Paul Grobstein's picture

bagging "placement" at both beginning and end

I'm perfectly happy with BOTH "not assuming a starting point" AND "a more pluralistic set of goals."  And not (or even primarily) because it is more "egalitarian" and "socially just."  "Weight a course on movement and placement equally"?  My own trajectory has been to steadily downgrade "placement" (and exams).  What I want to see, and try to facilitate, is "movement," not primarily because I want everyone to feel successful now but rather because the skill of moving, in any direction away from where one is, is what people need more of both for their own lives and to contribute meaningfully to the lives of others in the future.  For a related conversation along these lines, see modeling, story telling, and inquiry: trying to get to where?  


 

Paul Grobstein's picture

Tetris, education, cultures, and beyond ...

Like your Tetris image.  Yep, we can't blank the screen, begin in the same place.  And I agree that starting at the same place and ending at the same place are dissociable.  We could indeed, "knowingly and carefully" agree where to start and still aspire to get to different places.  In some ways, I'd like to think that's what we're actually doing in Bio 202 (re, for example, what is meant by "input" or "stimulus"). 

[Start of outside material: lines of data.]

-- ==== Sys2Proof/Certificates/Slice0/Obligations.lean ====
section
/-! DEFINITION. The statements for the provers. Each docstring names the rules of spec/ that a statement formalises. -/

namespace Sys2Proof.Claims

open Sys2Proof.Machine

/-- The region is inside memory (R65). -/
def insideMemory (r : Region) : Prop := r.base.toNat + r.len.toNat ≤ Config.memSize

/-- The regions overlap (R65). -/
def overlap (a b : Region) : Prop :=
  0 < a.len.toNat ∧ 0 < b.len.toNat ∧ a.base.toNat < b.base.toNat + b.len.toNat ∧ b.base.toNat < a.base.toNat + a.len.toNat

/-- An address of the first `n` bytes from `base` on. -/
def within (base n a : Nat) : Prop := base ≤ a ∧ a < base + n

/-- The machine accepts a command (R87): idle or done. -/
def accepting (s : State) : Prop := s.seq = .idle ∨ s.seq = .done

/-- The errors a command can raise in a state, by code and information value: the last column of R180 with R187 and R189. The slots
needed are `ceil(8 × DAT_LEN / k)`, saturated, for `PACK k` and `ceil(BITCNT / k)` for `UNPACK k`. -/
def mayRaise (i : Instr) (s : State) (code info : Nat) : Prop :=
  match i with
  | .nop | .clrerr | .srst => False
  | .modexp | .decrypt => code = 7 ∧ info = 8
  | .encrypt => (code = 7 ∧ info = 8) ∨ (code = 3 ∧ info = 0)
  | .keygen _ => (code = 7 ∧ info = 2) ∨ (code = 2 ∧ info ∈ [1, 2, 3])
  | .ldint => code = 7 ∧ info ∈ [4, 6]
  | .stint => code = 7 ∧ info ∈ [4, 6, 7]
  | .primegen _ => (code = 7 ∧ info = 2) ∨ (code = 2 ∧ info = 1)
  | .ptest => code = 7 ∧ info = 10
  | .pack k => (code = 7 ∧ info ∈ [1, 3, 4, 5]) ∨
      (code = 1 ∧ info = min ((8 * s.dat.len.toNat + k - 1) / k) (2 ^ 32 - 1))
  | .unpack k => (code = 7 ∧ info ∈ [1, 3, 4, 5, 9]) ∨ (code = 5 ∧ info = (s.bitcnt.toNat + k - 1) / k)
  | .fits _ => code = 7 ∧ info = 1

/-- The opcodes of the fourteen commands, format Z first (R85). -/
def zOpcodes : List Nat := [0x00, 0x01, 0x02, 0x10, 0x20, 0x21, 0x23, 0x24, 0x31]

/-- The opcodes of formats K and B (R85). -/
def immOpcodes : List Nat := [0x22, 0x30, 0x40, 0x41, 0x42]

/-- The `W`-bit registers (R41). -/
def wideRegs : List RegNum := [0x00, 0x01, 0x02, 0x03, 0x04, 0x05, 0x06, 0x07, 0x08, 0x09]

/-- The 32-bit registers that the host may write (R41). -/
def narrowRegs : List RegNum := [0x14, 0x16, 0x17, 0x18, 0x19, 0x1A, 0x1B]

end Sys2Proof.Claims

open Sys2Proof Sys2Proof.Machine Sys2Proof.Claims

/-! ### Encoding -/

/-- Every well-formed instruction is read back from its word, with its immediate at every value of the field (R81 to R83, R85). -/
def Obligations.DecodeOfEncodeIsTheInstruction : Prop :=
  ∀ i : Instr, i.wf = true → decode (encode i) = .instr i

/-- R85: the word `w` is a command exactly when `w & mask = match`, row by row, and the immediate is `w[15:8]` (R84). -/
def Obligations.WordIsTheCommandItsRowMatches : Prop :=
  ∀ w : Word32,
    (decode w = .instr .nop ↔ w &&& 0xFFFFFFFF#32 = 0x00000000#32) ∧
    (decode w = .instr .clrerr ↔ w &&& 0xFFFFFFFF#32 = 0x00000001#32) ∧
    (decode w = .instr .srst ↔ w &&& 0xFFFFFFFF#32 = 0x00000002#32) ∧
    (decode w = .instr .modexp ↔ w &&& 0xFFFFFFFF#32 = 0x00000010#32) ∧
    (decode w = .instr .encrypt ↔ w &&& 0xFFFFFFFF#32 = 0x00000020#32) ∧
    (decode w = .instr .decrypt ↔ w &&& 0xFFFFFFFF#32 = 0x00000021#32) ∧
    (decode w = .instr .ldint ↔ w &&& 0xFFFFFFFF#32 = 0x00000023#32) ∧
    (decode w = .instr .stint ↔ w &&& 0xFFFFFFFF#32 = 0x00000024#32) ∧
    (decode w = .instr .ptest ↔ w &&& 0xFFFFFFFF#32 = 0x00000031#32) ∧
    ∀ imm : Nat,
      (decode w = .instr (.keygen imm) ↔ w &&& 0xFFFF00FF#32 = 0x00000022#32 ∧ imm = w.toNat / 256 % 256) ∧
      (decode w = .instr (.primegen imm) ↔ w &&& 0xFFFF00FF#32 = 0x00000030#32 ∧ imm = w.toNat / 256 % 256) ∧
      (decode w = .instr (.pack imm) ↔ w &&& 0xFFFF00FF#32 = 0x00000040#32 ∧ imm = w.toNat / 256 % 256) ∧
      (decode w = .instr (.unpack imm) ↔ w &&& 0xFFFF00FF#32 = 0x00000041#32 ∧ imm = w.toNat / 256 % 256) ∧
      (decode w = .instr (.fits imm) ↔ w &&& 0xFFFF00FF#32 = 0x00000042#32 ∧ imm = w.toNat / 256 % 256)

/-- R86: which words are illegal, that all but `9 + 5 × 256` are, and that an illegal word accepted for execution raises
`IllegalCommand` with the word in `ERRINFO` and has no other effect (R186). -/
def Obligations.IllegalWordsRaiseIllegalCommand : Prop :=
  (∀ w : Word32, (∃ why, decode w = .illegal why) ↔
    (w.toNat / 65536 ≠ 0 ∨ w.toNat % 256 ∉ zOpcodes ++ immOpcodes ∨ (w.toNat % 256 ∈ zOpcodes ∧ w.toNat / 256 % 256 ≠ 0))) ∧
  Set.ncard {w : Word32 | ∃ i, decode w = .instr i} = 9 + 5 * 256 ∧
  ∀ (s : State) (e : HostEvent) (rest : List HostEvent) (v : Word) (why : IllegalWord),
    s.script = e :: rest → noWindow rest → accepting s → e.access = .regWrite 0x10 v →
    decode (v.setWidth 32) = .illegal why → step s = .next ((s.popped rest).failedWith 6 (v.toNat % 2 ^ 32))

/-- R92: the worked encodings, both ways, the illegal words, and the legal `PACK` word whose `k` is out of range. -/
def Obligations.WorkedEncodings : Prop :=
  decode 0x00000010#32 = .instr .modexp ∧ decode 0x00000340#32 = .instr (.pack 3) ∧
  decode 0x00000141#32 = .instr (.unpack 1) ∧ decode 0x00000442#32 = .instr (.fits 4) ∧
  decode 0x00001022#32 = .instr (.keygen 16) ∧ decode 0x00002030#32 = .instr (.primegen 32) ∧
  encode .modexp = 0x00000010#32 ∧ encode (.pack 3) = 0x00000340#32 ∧ encode (.unpack 1) = 0x00000141#32 ∧
  encode (.fits 4) = 0x00000442#32 ∧ encode (.keygen 16) = 0x00001022#32 ∧ encode (.primegen 32) = 0x00002030#32 ∧
  decode 0x00010010#32 = .illegal .zeroField ∧ decode 0x00000110#32 = .illegal .immediate ∧
  decode 0x00000003#32 = .illegal .opcode ∧ decode 0x00000540#32 = .instr (.pack 5) ∧
  ∀ s : State, exec (.pack 5) s = .next (s.failedWith 7 1)

/-! ### Acceptance, the busy window, the ports -/

/-- A step runs the decoded command: the word written to `CMD` in idle or done, after the window's transactions (R87, R215; the script
and the window are the model's form of the host, log entries 1 and 2). -/
def Obligations.StepRunsTheDecodedCommand : Prop :=
  ∀ (s : State) (e : HostEvent) (rest : List HostEvent) (v : Word) (i : Instr),
    s.script = e :: rest → accepting s → e.access = .regWrite 0x10 v → decode (v.setWidth 32) = .instr i →
    step s = exec i (runWindow (rest.takeWhile (fun x => x.inWindow))
      { s with script := rest.dropWhile (fun x => x.inWindow), responses := [], seq := .busy })

/-- R87: acceptance and decode, for a host that polls, and how an execution ends. -/
def Obligations.CommandAcceptance : Prop :=
  (∀ (s : State) (e : HostEvent) (rest : List HostEvent) (v : Word),
    s.script = e :: rest → noWindow rest → e.access = .regWrite 0x10 v →
    (s.seq = .busy → step s = .next (s.popped rest)) ∧
    (s.seq = .failed →
      (v.setWidth 32 = 0x00000001#32 → step s = exec .clrerr (s.popped rest)) ∧
      (v.setWidth 32 = 0x00000002#32 → step s = exec .srst (s.popped rest)) ∧
      (v.setWidth 32 ≠ 0x00000001#32 → v.setWidth 32 ≠ 0x00000002#32 → step s = .next (s.popped rest))) ∧
    (accepting s →
      (∀ i, decode (v.setWidth 32) = .instr i → step s = exec i { s.popped rest with seq := .busy }) ∧
      (∀ why, decode (v.setWidth 32) = .illegal why →
        step s = .next ((s.popped rest).failedWith 6 (v.toNat % 2 ^ 32))))) ∧
  ∀ (i : Instr) (s t : State), exec i s = .next t →
    (i = .srst ∧ t.seq = .idle) ∨ (i ≠ .srst ∧ (t.seq = .done ∨ t.seq = .failed))

/-- R194: in failed every command word but `CLRERR` and `SRST` is dropped, and the other transactions work normally. -/
def Obligations.FailedDropsCommandsAndServesPorts : Prop :=
  ∀ (s : State) (e : HostEvent) (rest : List HostEvent), s.script = e :: rest → s.seq = .failed →
    (∀ v, e.access = .regWrite 0x10 v → v.toNat % 2 ^ 32 ≠ 1 → v.toNat % 2 ^ 32 ≠ 2 → step s = .next (s.popped rest)) ∧
    (∀ r, e.access = .regRead r → step s = .next { s.popped rest with responses := [.word (readRegNum r s)] }) ∧
    (∀ r v, r ≠ 0x10 → e.access = .regWrite r v → step s = .next (writeRegNum r v (s.popped rest))) ∧
    (∀ a, e.access = .memRead a → step s = .next { s.popped rest with responses := [.byte (s.mem.read a.toNat)] }) ∧
    (∀ a b, e.access = .memWrite a b → step s = .next { s.popped rest with mem := s.mem.write a.toNat b })

/-- R214: transactions while `BUSY = 1`: a read of `STATUS` gives 1 plus the old `FLAG` times 8, another read gives some value, a
write is dropped, and none of them disturbs the command: with any window the step ends as without it, but for what the host has
read and for how many free values it has taken (model's own fields, log entries 3 and 8). -/
def Obligations.BusyWindowDisturbsNothing : Prop :=
  ∀ (s : State) (e : HostEvent) (rest : List HostEvent) (v : Word),
    accepting s → e.access = .regWrite 0x10 v → noWindow rest →
    (∀ window : List HostEvent, (∀ x ∈ window, x.inWindow = true) →
      ∃ t u, step { s with script := e :: (window ++ rest) } = .next t ∧ step { s with script := e :: rest } = .next u ∧
        { t with responses := u.responses, freeIndex := u.freeIndex } = u) ∧
    (∀ a : Access, ∃ t, step { s with script := e :: { access := a, inWindow := true } :: rest } = .next t ∧
      (a = .regRead 0x11 → t.responses = [.word (BitVec.ofNat 64 (1 + 8 * s.flag.toNat))]) ∧
      (∀ r, a = .regRead r → ∃ x, t.responses = [.word x]) ∧
      (∀ b, a = .memRead b → ∃ x, t.responses = [.byte x]) ∧
      (∀ r x, a = .regWrite r x → t.responses = []) ∧
      (∀ b x, a = .memWrite b x → t.responses = []))

/-- A host that polls never takes an unspecified value (R213, R215), and keeps polling; `freeIndex` is the model's own count of the
free values taken (log entry 3). -/
def Obligations.PollingHostTakesNoFreeValue : Prop :=
  ∀ s t : State, s.seq ≠ .busy → s.hostPolls → step s = .next t → t.freeIndex = s.freeIndex ∧ t.hostPolls

/-- The transactions on the two ports when no command executes (R40, R61, R63): what they return and what they change. The
returned values stand in the model's own field `responses` (log entry 8). -/
def Obligations.PortTransactionsWhenNotBusy : Prop :=
  ∀ (s : State) (e : HostEvent) (rest : List HostEvent), s.script = e :: rest → s.seq ≠ .busy →
    (∀ r, e.access = .regRead r → step s = .next { s.popped rest with responses := [.word (readRegNum r s)] }) ∧
    (∀ r v, r ≠ 0x10 → e.access = .regWrite r v → step s = .next (writeRegNum r v (s.popped rest))) ∧
    (∀ a, e.access = .memRead a → ∃ b, step s = .next { s.popped rest with responses := [.byte b] } ∧
      (a.toNat < Config.memSize → b = s.mem.read a.toNat) ∧ (Config.memSize ≤ a.toNat → b = 0)) ∧
    (∀ a v, e.access = .memWrite a v → ∃ m, step s = .next { s.popped rest with mem := m } ∧
      (a.toNat < Config.memSize → m.read a.toNat = v) ∧ (Config.memSize ≤ a.toNat → m = s.mem) ∧
      ∀ b, b ≠ a.toNat → m.read b = s.mem.read b)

I want/need to think a little more about this.  While it may be less of a pain in the ass, it also puts less on the table to make new things out of and gives people less opportunity to explore their own abilities to create both meaning and culture.  For more along these lines, see Culture of Abilities.  Think of that as a product of this conversation?  Thanks for helping me continue to think through this set of issues.

 

 

egleichman's picture

By way of concession

I agree with much of what you say here, Paul, that for all of us to have the same starting point via common and precise definitions is both efficient and impossible, because of what you've outlined: not only "strong" students versus not, but also because of the varying backgrounds and experiences of the people in the discussion, something that inevitably -- for better or worse -- put us all at different levels.

One way I've thought about what you've said here is as a game of Tetris.*  If we want the most efficient "end" result possible, we all start with a blank screen and build, fitting pieces of information from you and each other together so that it all fits, makes sense.  But in a classroom setting, we come in with a our Tetris screens already somewhat arranged, and the new information we process has to fit with what we already have established in our perception of the world.  To demand that we erase all of that already-arranged material is against against the game rules.  And because we have different starting points, the new information is going to stack and fit differently into the realm of what we knew -- or thought we knew -- before.

I think I get that.

But I'm not sure I totally agree that to begin with the same starting point means the objective is to leave off at the same ending point.  In other words, to begin to answer your question: "But is that actually the objective?  To get us collectively to some future same place?"  I would say, no.  I don't think it's fair, as you've said, to expect everyone to leave the classroom with the same new ideas.  To begin in the same place does not mean we must end in the same place.  It is simply a way of saying: "There are many -- perhaps infinite -- definitions for what we are talking about today.  Let us focus on this one right now."  To limit ourselves in the onset with common definitions perhaps inhibits our learning because our backgrounds and previous experiences -- that which has helped build the knowledge with which we come to class -- have been ignored.  But to do so knowingly and carefully does, I think, advance our thinking more efficiently -- so long as we know that starting at the same place and ending up in the same "future place" are not inextricably linked. 

I see now the rationale behind your approach to defining (or not defining) terms.  It makes sense.  But you're right; it feels like a pain in the ass.